/-- A draining function with every ring OFF is OFF; a latched ENABLE is taken (R259). -/
def fnSettle (d : Dev) (f : Nat) : Dev :=
  if d.rd (FN_STATE_STATE f) = 3 && (d.fn f).rings.isEmpty then
    let d1 := ((d.wr (FN_STATE_STATE f) 0).clear (FN_STATE_DROWSY f)).fnResult f .ok
    if d1.on (FN_STATE_PENDING_ENABLE f) then (d1.clear (FN_STATE_PENDING_ENABLE f)).fnStart f else d1
  else d

/-- A ring stops fetching and drains, and a latched ENABLE of it ends (R261, Table 02-5). -/
def drainRing (d : Dev) (f r : Nat) : Dev :=
  match d.ring f r with
  | some x => d.setRing f r (some { x with state := .draining, pendingEnable := false })
  | none => d

/-- DISABLE (R259, Table 02-5): every ring is disabled; RING_CTL writes that wait are taken as RING_INVALID (R261). -/
def fnDisable (d : Dev) (f : Nat) : Dev :=
  match d.rd (FN_STATE_STATE f) with
  | 0 => (d.clear (FN_STATE_PENDING_ENABLE f)).fnResult f .ok
  | 3 => (d.clear (FN_STATE_PENDING_ENABLE f)).fnResult f .ok
  | _ =>
    let d1 := ((d.fn f).rings.map Prod.fst).foldl (fun d r => d.drainRing f r) d
    ((d1.wr (FN_STATE_STATE f) 3).fnResult f .pending).fnSettle f

/-! ## Rings (R260, R261) -/

/-- A RING_CTL write waits for the next frame (R261); it is ignored for other values of OP. -/
def ringCtl (d : Dev) (f r op : Nat) : Dev :=
  if op = 1 ∨ op = 2 then
    let x := d.fn f
    (((d.setFn f { x with ctl := x.ctl ++ [(r, op, d.frame)] }).wr (RING_RESULT_RING f) r).wr (RING_RESULT_STATUS f)
      Status.pending.code).showRing f
  else d

/-- The RING_CTL write that is taken next, in a later frame than that of the write. -/
def ringDue (d : Dev) (f op : Nat) : Option Nat :=
  match (d.fn f).ctl with
  | (r, o, at_) :: _ => if o = op && decide (at_ < d.frame) then some r else none
  | [] => none

/-- The write for ring r is taken with a status, which RING_RESULT shows while it names that ring (Table 08-2). -/
def ringTaken (d : Dev) (f r : Nat) (s : Status) : Dev :=
  let x := d.fn f
  let d1 := d.setFn f { x with ctl := x.ctl.drop 1 }
  (if d.rd (RING_RESULT_RING f) = r then d1.wr (RING_RESULT_STATUS f) s.code else d1).showRing f

/-- Checks of an RCT entry at ENABLE (R260, R261, R279); `tails` says that SQ_TAIL and CQ_HEAD read 0. -/
def rctOk (d : Dev) (f : Nat) (x : Rct) (tails : Bool) : Bool :=
  x.reservedZero && x.cqBase % 4096 = 0 && decide (4 ≤ x.cqLog2 ∧ x.cqLog2 ≤ 16) && decide (x.kind ≤ 1) && decide (x.rflags < 2)
    && decide (x.vector < 256) && decide (x.intCount < 256) && tails
    && (if x.kind = 1 then !(d.fn f).rings.any fun r => r.2.rct.kind = 1
        else x.sqBase % 4096 = 0 && decide (4 ≤ x.sqLog2 ∧ x.sqLog2 ≤ 16))

/-- A ring after ENABLE (R261). -/
def freshRing (x : Rct) (frame : Nat) : Ring :=
  { state := .active, pendingEnable := false, rct := x, sqHead := 0, sqTail := 0, cqTail := 0, cqHead := 0, phase := true,
    unsignalled := 0, oldest := 0, intNow := false, cached := true, lastUse := frame }

/-- ENABLE of a ring is taken (R261); a failed read of its entry or group line stops it (R275). -/
def ringEnable (d : Dev) (f r : Nat) (x : Rct) (tails : Bool) (failAddr : Option Nat) : Dev :=
  if d.rd (RCT_RINGS f) ≤ r ∨ d.rd (FN_STATE_STATE f) ≠ 2 then d.ringTaken f r .ringInvalid
  else match d.ring f r with
    | some y =>
      if y.state = .draining then (d.setRing f r (some { y with pendingEnable := true })).ringTaken f r .busyDraining
      else d.ringTaken f r .ok
    | none => match failAddr with
      | some a => ((d.hostReadFailed f a).fnEvent f FN_EVT_RING_ERR).ringTaken f r .hostMemory
      | none =>
        if d.rctOk f x tails then (d.useRing f r (freshRing x d.frame)).ringTaken f r .ok
        else { d with hostUse := { d.hostUse with fills := d.hostUse.fills + 1 } }.ringTaken f r .ringInvalid
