/-- A former owner stops driving RELEASE at frame F + 16 (R413). -/
def execReleaseTristate (s : State) : Result :=
  act s fun d =>
    match d.own.frozen with
    | some f => if d.pairState = .notOwning && decide (f + 16 ≤ d.frame) then d.releaseFloats else d
    | none => d

/-- RETURNING ends 32 frames after OWN_OUT fell, which completes STANDBY_RETURN (R429). -/
def execReturningEnd (s : State) : Result :=
  act s fun d =>
    match d.own.outFell with
    | some f =>
      if d.pairState = .returning && decide (f + 32 ≤ d.frame) then
        let d1 := (((d.holdAll).releaseFloats).setPairState .listening).pairStatus .ok
        let d2 := match d1.own.returning with
          | some r => d1.answerOp r { status := some .ok, result0 := d1.rd VAULT_GEN }
          | none => d1
        { d2 with own := { d2.own with returning := none, outFell := none, beat := false } }.takeoverLevel
      else d
    | none => d

/-- A tail record of an accepted checkpoint enters the queue with its own fields (R425); one that finds no place is discarded and counted
(R391, R393). -/
def Dev.tailPost (d : Dev) (r : BaroRec) : Dev :=
  if d.on BARO_STATUS_FULL then (d.inc BARO_DROPPED).tally 304 1
  else if 256 ≤ d.baro.queue.length then d.discard
  else ({ d with baro := { d.baro with queue := d.baro.queue ++ [r] } }.wr BARO_QUEUE (d.baro.queue.length + 1)).tally 303 1

/-- TAKING completes when every pair in use is ACTIVE (R425): TAKEOVER and the tail records are posted. -/
def execTakingComplete (s : State) : Result :=
  act s fun d =>
    if d.up && d.pairState = .taking && d.own.applied && d.pairsActive then
      let d1 := ((d.setPairState .owning).wr TK_DONE (lo32 d.frame)).post .takeover (.cell .keeper) d.own.detail
      let d2 := d1.own.tail.foldl Dev.tailPost { d1 with own := { d1.own with taking := none, applied := false, tail := [] } }
      d2.takeoverLevel
    else d

/-- The hold reason TAKEOVER clears (R427). -/
def execTakeoverHoldClear (n : Fin 96) (s : State) : Result :=
  act s fun d =>
    if d.held n .takeover && d.cst (.pp ⟨n.val / 2, by omega⟩) = .active && d.pinsComplete n then d.clearHold n .takeover else d

end Sys2Proof.Machine
end

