/-- MCTP_MESSAGE, SET_ENDPOINT_ID, GET_VERSION, GET_CAPABILITIES, NEGOTIATE_ALGORITHMS, GET_DIGESTS, GET_CERTIFICATE, CHALLENGE, GET_MEASUREMENTS
and UNSUPPORTED_REQUEST (R298 to R302). -/
def Obligations.SpdmAnswers : Prop :=
  ∀ (e : Fin 3) (s : State), s.dev.epLive e = true → (s.dev.ep e).chunk = none →
    let stays := fun (t : State) => t.dev.comps = s.dev.comps ∧ t.dev.gcs = s.dev.gcs ∧ t.home = s.home ∧ t.otp = s.otp
    let gives := fun (m : SpdmMsg) (t : State) => t.dev.out = .spdm e none m :: s.dev.out ∧ stays t
    let stage := (s.dev.ep e).stage
    let c := s.chain 0
    let v12 : ReqHead := ⟨0x12, true⟩
    Completes (.getVersion e none ⟨0x10, true⟩) s (fun t => gives (.version 0x12) t ∧ (t.dev.ep e).stage = 1 ∧ t.dev.regs = s.dev.regs)
    ∧ (∀ transfer, 1 ≤ stage → Completes (.getCapabilities e none v12 transfer) s fun t => gives (.capabilities spdmFlags 17 4096 32768) t ∧ (t.dev.ep e).stage = 2
        ∧ (t.dev.ep e).transfer = transfer ∧ t.dev.regs = s.dev.regs)
    ∧ (2 ≤ stage → Completes (.negotiateAlgorithms e none v12 true) s fun t =>
        gives (.algorithms .ecdsaP384 .sha384 .dmtf .sha384 .secp384r1 .aes256Gcm .spdm) t ∧ (t.dev.ep e).stage = 3 ∧ t.dev.regs = s.dev.regs)
    ∧ (3 ≤ stage → Completes (.getDigests e none v12 false) s fun t => gives (.digests (sha384b c)) t ∧ t.dev.regs = s.dev.regs)
    ∧ (3 ≤ stage → Completes (.getDigests e none v12 true) s fun t => gives (.error (.responseNotReady 17 4)) t
        ∧ (t.dev.ep e).delayed = some (none, .digests (sha384b c), []))
    ∧ (∀ (h : ReqHead) (transfer : Nat), h.version ≠ 0x12 → Completes (.getCapabilities e none h transfer) s fun t => gives (.error .versionMismatch) t
        ∧ (t.dev.ep e).stage = stage)
    ∧ (∀ offset len, 3 ≤ stage → offset < c.length → ((c.drop offset).take len).length + 8 ≤ (s.dev.ep e).transfer →
        Completes (.getCertificate e none v12 0 offset len false) s fun t =>
          gives (.certificate ((c.drop offset).take len) (c.length - offset - ((c.drop offset).take len).length)) t ∧ t.dev.regs = s.dev.regs)
    ∧ (∀ type, 3 ≤ stage → s.dev.hasIdentity = true → Completes (.challenge e none v12 0 type false) s fun t =>
        ∃ nonce sig : Bytes, nonce.length = 32 ∧ sig.length = 96 ∧ gives (.challengeAuth (sha384b c) nonce (s.dev.summary type) sig) t)
    ∧ (∀ (index : Byte) (nonce : Bytes), 3 ≤ stage →
      let es := if index = 0 then [] else s.dev.att.entries.filter fun m => index = 0xFF || m.1 = index.toNat
      let record := es.flatMap measBlock
      (record.length + 42 ≤ (s.dev.ep e).transfer → Completes (.getMeasurements e none v12 index false false nonce) s fun t => ∃ r : Bytes, r.length = 32
        ∧ gives (.measurements (if index = 0 then s.dev.att.entries.length else es.length) record r []) t ∧ t.dev.regs = s.dev.regs)
      ∧ (∀ g, (s.dev.ep e).seqs.find? (fun q => q.1 = none) = some (none, g) → g ≠ s.dev.rd ATT_MEAS_GEN →
        Completes (.getMeasurements e none v12 index true false nonce) s fun t => gives (.error .requestResynch) t
          ∧ t.dev.rd ATT_RESYNCH = min (s.dev.rd ATT_RESYNCH + 1) (2 ^ ATT_RESYNCH.width - 1)
          ∧ (t.dev.ep e).seqs = (s.dev.ep e).seqs.filter fun q => q.1 ≠ none))
    ∧ Completes (.unsupportedRequest e none v12) s (fun t => gives (.error .unsupportedRequest) t
        ∧ t.dev.rd ATT_SPDM_ERR = min (s.dev.rd ATT_SPDM_ERR + 1) (2 ^ ATT_SPDM_ERR.width - 1))
    ∧ (∀ (type : Byte) (n : Nat), (type = 0 ∨ type = 5 ∨ type = 6) → n ≤ 4160 → Completes (.mctpMessage e type n true) s fun t =>
        t.dev.cnt.tally = SMap.set (fun _ => 0) s.dev.cnt.tally 293 (SMap.get (fun _ => 0) s.dev.cnt.tally 293 + 1) ∧ t.dev.regs = s.dev.regs
          ∧ t.dev.att = s.dev.att ∧ t.dev.out = s.dev.out ∧ stays t)
    ∧ (∀ eid : Byte,
      let f := if e = 0 then ATT_EID_PCIE else if e = 1 then ATT_EID_I3C0 else ATT_EID_I3C1
      Completes (.setEndpointId e eid) s fun t => t.dev.rd f = eid.toNat % 2 ^ f.width ∧ (∀ g : Fld, g.bit ≠ f.bit → t.dev.rd g = s.dev.rd g) ∧ stays t)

···

• **Assignment**:
Among the lines above, find the one with "r).wr (RING_RESULT_STATUS f)" and the one with "match (d.fn f).ctl with". Quote both and everything between them, exactly.

• **Completed task**:
    (((d.setFn f { x with ctl := x.ctl ++ [(r, op, d.frame)] }).wr (RING_RESULT_RING f) r).wr (RING_RESULT_STATUS f)
      Status.pending.code).showRing f
  else d

/-- The RING_CTL write that is taken next, in a later frame than that of the write. -/
def ringDue (d : Dev) (f op : Nat) : Option Nat :=
  match (d.fn f).ctl with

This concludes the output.